* **Task item**: Find the line with "(s.startCommand).res = s.res := rfl" in the records below. Copy it and every line after it, up to and including the line with "(s.startCommand).n = s.n := rfl".

Data entries:
::::::::::
@[simp] theorem State.startCommand_mem (s : State) : (s.startCommand).mem = s.mem := rfl
@[simp] theorem State.startCommand_len (s : State) : (s.startCommand).len = s.len := rfl
@[simp] theorem State.startCommand_lastTs (s : State) : (s.startCommand).lastTs = s.lastTs := rfl
@[simp] theorem State.startCommand_res (s : State) : (s.startCommand).res = s.res := rfl
@[simp] theorem State.startCommand_params (s : State) : (s.startCommand).params = s.params := rfl
@[simp] theorem State.startCommand_n (s : State) : (s.startCommand).n = s.n := rfl
@[simp] theorem State.startCommand_sum (s : State) : (s.startCommand).sum = s.sum := rfl
@[simp] theorem State.startCommand_rcv (s : State) : (s.startCommand).rcv = s.rcv := rfl
@[simp] theorem State.startCommand_ctl (s : State) : (s.startCommand).ctl = s.ctl := rfl
@[simp] theorem State.startCommand_fn (s : State) : (s.startCommand).fn = s.fn := rfl
@[simp] theorem State.startCommand_plen (s : State) : (s.startCommand).plen = s.plen := rfl
@[simp] theorem State.startCommand_cur (s : State) : (s.startCommand).cur = s.cur := rfl
@[simp] theorem State.startCommand_dp (s : State) : (s.startCommand).dp = s.dp := rfl
@[simp] theorem State.startCommand_acc (s : State) : (s.startCommand).acc = s.acc := rfl
@[simp] theorem State.startCommand_pend (s : State) : (s.startCommand).pend = s.pend := rfl
@[simp] theorem State.startCommand_ready (s : State) : (s.startCommand).ready = false := rfl
@[simp] theorem State.startCommand_events (s : State) : (s.startCommand).events = [] := rfl
@[simp] theorem State.startCommand_data (s : State) : (s.startCommand).data = none := rfl
@[simp] theorem State.startCommand_phase (s : State) : (s.startCommand).phase = s.phase := rfl
@[simp] theorem State.startCommand_now (s : State) : (s.startCommand).now = s.now := rfl
@[simp] theorem State.startCommand_stat (s : State) : (s.startCommand).stat = s.stat := rfl
@[simp] theorem State.startCommand_inputs (s : State) : (s.startCommand).inputs = s.inputs := rfl

@[simp] theorem State.finish_mem (s : State) (c : Code) : (s.finish c).mem = s.mem := rfl
@[simp] theorem State.finish_len (s : State) (c : Code) : (s.finish c).len = if c.consumed then 0 else s.len := rfl
@[simp] theorem State.finish_lastTs (s : State) (c : Code) : (s.finish c).lastTs = s.lastTs := rfl
@[simp] theorem State.finish_res (s : State) (c : Code) : (s.finish c).res = c.toBits := rfl
@[simp] theorem State.finish_params (s : State) (c : Code) : (s.finish c).params = s.params := rfl
@[simp] theorem State.finish_n (s : State) (c : Code) : (s.finish c).n = s.n := rfl
@[simp] theorem State.finish_sum (s : State) (c : Code) : (s.finish c).sum = s.sum := rfl
@[simp] theorem State.finish_rcv (s : State) (c : Code) : (s.finish c).rcv = s.rcv := rfl
@[simp] theorem State.finish_ctl (s : State) (c : Code) : (s.finish c).ctl = s.ctl := rfl
@[simp] theorem State.finish_fn (s : State) (c : Code) : (s.finish c).fn = s.fn := rfl
@[simp] theorem State.finish_plen (s : State) (c : Code) : (s.finish c).plen = s.plen := rfl
@[simp] theorem State.finish_cur (s : State) (c : Code) : (s.finish c).cur = s.cur := rfl
@[simp] theorem State.finish_dp (s : State) (c : Code) : (s.finish c).dp = s.dp := rfl
@[simp] theorem State.finish_acc (s : State) (c : Code) : (s.finish c).acc = s.acc := rfl
@[simp] theorem State.finish_pend (s : State) (c : Code) : (s.finish c).pend = s.pend := rfl
@[simp] theorem State.finish_ready (s : State) (c : Code) : (s.finish c).ready = c.consumed := rfl
@[simp] theorem State.finish_events (s : State) (c : Code) : (s.finish c).events = s.events := rfl
@[simp] theorem State.finish_data (s : State) (c : Code) : (s.finish c).data = s.data := rfl
@[simp] theorem State.finish_phase (s : State) (c : Code) : (s.finish c).phase = .rest := rfl
@[simp] theorem State.finish_now (s : State) (c : Code) : (s.finish c).now = s.now := rfl
@[simp] theorem State.finish_stat (s : State) (c : Code) : (s.finish c).stat = s.stat := rfl
@[simp] theorem State.finish_inputs (s : State) (c : Code) : (s.finish c).inputs = s.inputs := rfl

@[simp] theorem State.advance_mem (s : State) (k : Nat) : (s.advance k).mem = s.mem := rfl
@[simp] theorem State.advance_len (s : State) (k : Nat) : (s.advance k).len = s.len := rfl
@[simp] theorem State.advance_lastTs (s : State) (k : Nat) : (s.advance k).lastTs = s.lastTs := rfl
@[simp] theorem State.advance_res (s : State) (k : Nat) : (s.advance k).res = s.res := rfl
@[simp] theorem State.advance_params (s : State) (k : Nat) : (s.advance k).params = s.params := rfl
@[simp] theorem State.advance_n (s : State) (k : Nat) : (s.advance k).n = s.n := rfl
@[simp] theorem State.advance_sum (s : State) (k : Nat) : (s.advance k).sum = s.sum := rfl
@[simp] theorem State.advance_rcv (s : State) (k : Nat) : (s.advance k).rcv = s.rcv := rfl
@[simp] theorem State.advance_ctl (s : State) (k : Nat) : (s.advance k).ctl = s.ctl := rfl
@[simp] theorem State.advance_fn (s : State) (k : Nat) : (s.advance k).fn = s.fn := rfl
@[simp] theorem State.advance_plen (s : State) (k : Nat) : (s.advance k).plen = s.plen := rfl
@[simp] theorem State.advance_cur (s : State) (k : Nat) : (s.advance k).cur = s.cur := rfl
@[simp] theorem State.advance_dp (s : State) (k : Nat) : (s.advance k).dp = s.dp + BitVec.ofNat 16 k := rfl
@[simp] theorem State.advance_acc (s : State) (k : Nat) : (s.advance k).acc = s.acc := rfl
@[simp] theorem State.advance_pend (s : State) (k : Nat) : (s.advance k).pend = s.pend := rfl
@[simp] theorem State.advance_ready (s : State) (k : Nat) : (s.advance k).ready = s.ready := rfl
@[simp] theorem State.advance_events (s : State) (k : Nat) : (s.advance k).events = s.events := rfl
@[simp] theorem State.advance_data (s : State) (k : Nat) : (s.advance k).data = s.data := rfl
@[simp] theorem State.advance_phase (s : State) (k : Nat) : (s.advance k).phase = s.phase := rfl
@[simp] theorem State.advance_now (s : State) (k : Nat) : (s.advance k).now = s.now := rfl
@[simp] theorem State.advance_stat (s : State) (k : Nat) : (s.advance k).stat = s.stat := rfl
@[simp] theorem State.advance_inputs (s : State) (k : Nat) : (s.advance k).inputs = s.inputs := rfl

@[simp] theorem State.stamp_mem (s : State) : (s.stamp).mem = s.mem := rfl
@[simp] theorem State.stamp_len (s : State) : (s.stamp).len = s.len := rfl
@[simp] theorem State.stamp_lastTs (s : State) : (s.stamp).lastTs = s.nowPort := rfl
@[simp] theorem State.stamp_res (s : State) : (s.stamp).res = s.res := rfl
@[simp] theorem State.stamp_params (s : State) : (s.stamp).params = s.params := rfl
@[simp] theorem State.stamp_n (s : State) : (s.stamp).n = s.n := rfl
@[simp] theorem State.stamp_sum (s : State) : (s.stamp).sum = s.sum := rfl
@[simp] theorem State.stamp_rcv (s : State) : (s.stamp).rcv = s.rcv := rfl
@[simp] theorem State.stamp_ctl (s : State) : (s.stamp).ctl = s.ctl := rfl
@[simp] theorem State.stamp_fn (s : State) : (s.stamp).fn = s.fn := rfl
@[simp] theorem State.stamp_plen (s : State) : (s.stamp).plen = s.plen := rfl
@[simp] theorem State.stamp_cur (s : State) : (s.stamp).cur = s.cur := rfl
@[simp] theorem State.stamp_dp (s : State) : (s.stamp).dp = s.dp := rfl
@[simp] theorem State.stamp_acc (s : State) : (s.stamp).acc = s.acc := rfl
@[simp] theorem State.stamp_pend (s : State) : (s.stamp).pend = s.pend := rfl
@[simp] theorem State.stamp_ready (s : State) : (s.stamp).ready = s.ready := rfl
@[simp] theorem State.stamp_events (s : State) : (s.stamp).events = s.events := rfl
@[simp] theorem State.stamp_data (s : State) : (s.stamp).data = s.data := rfl
@[simp] theorem State.stamp_phase (s : State) : (s.stamp).phase = s.phase := rfl
@[simp] theorem State.stamp_now (s : State) : (s.stamp).now = s.now := rfl
@[simp] theorem State.stamp_stat (s : State) : (s.stamp).stat = s.stat := rfl
@[simp] theorem State.stamp_inputs (s : State) : (s.stamp).inputs = s.inputs := rfl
::::::::::
* **Task solution**:
@[simp] theorem State.startCommand_res (s : State) : (s.startCommand).res = s.res := rfl
@[simp] theorem State.startCommand_params (s : State) : (s.startCommand).params = s.params := rfl
@[simp] theorem State.startCommand_n (s : State) : (s.startCommand).n = s.n := rfl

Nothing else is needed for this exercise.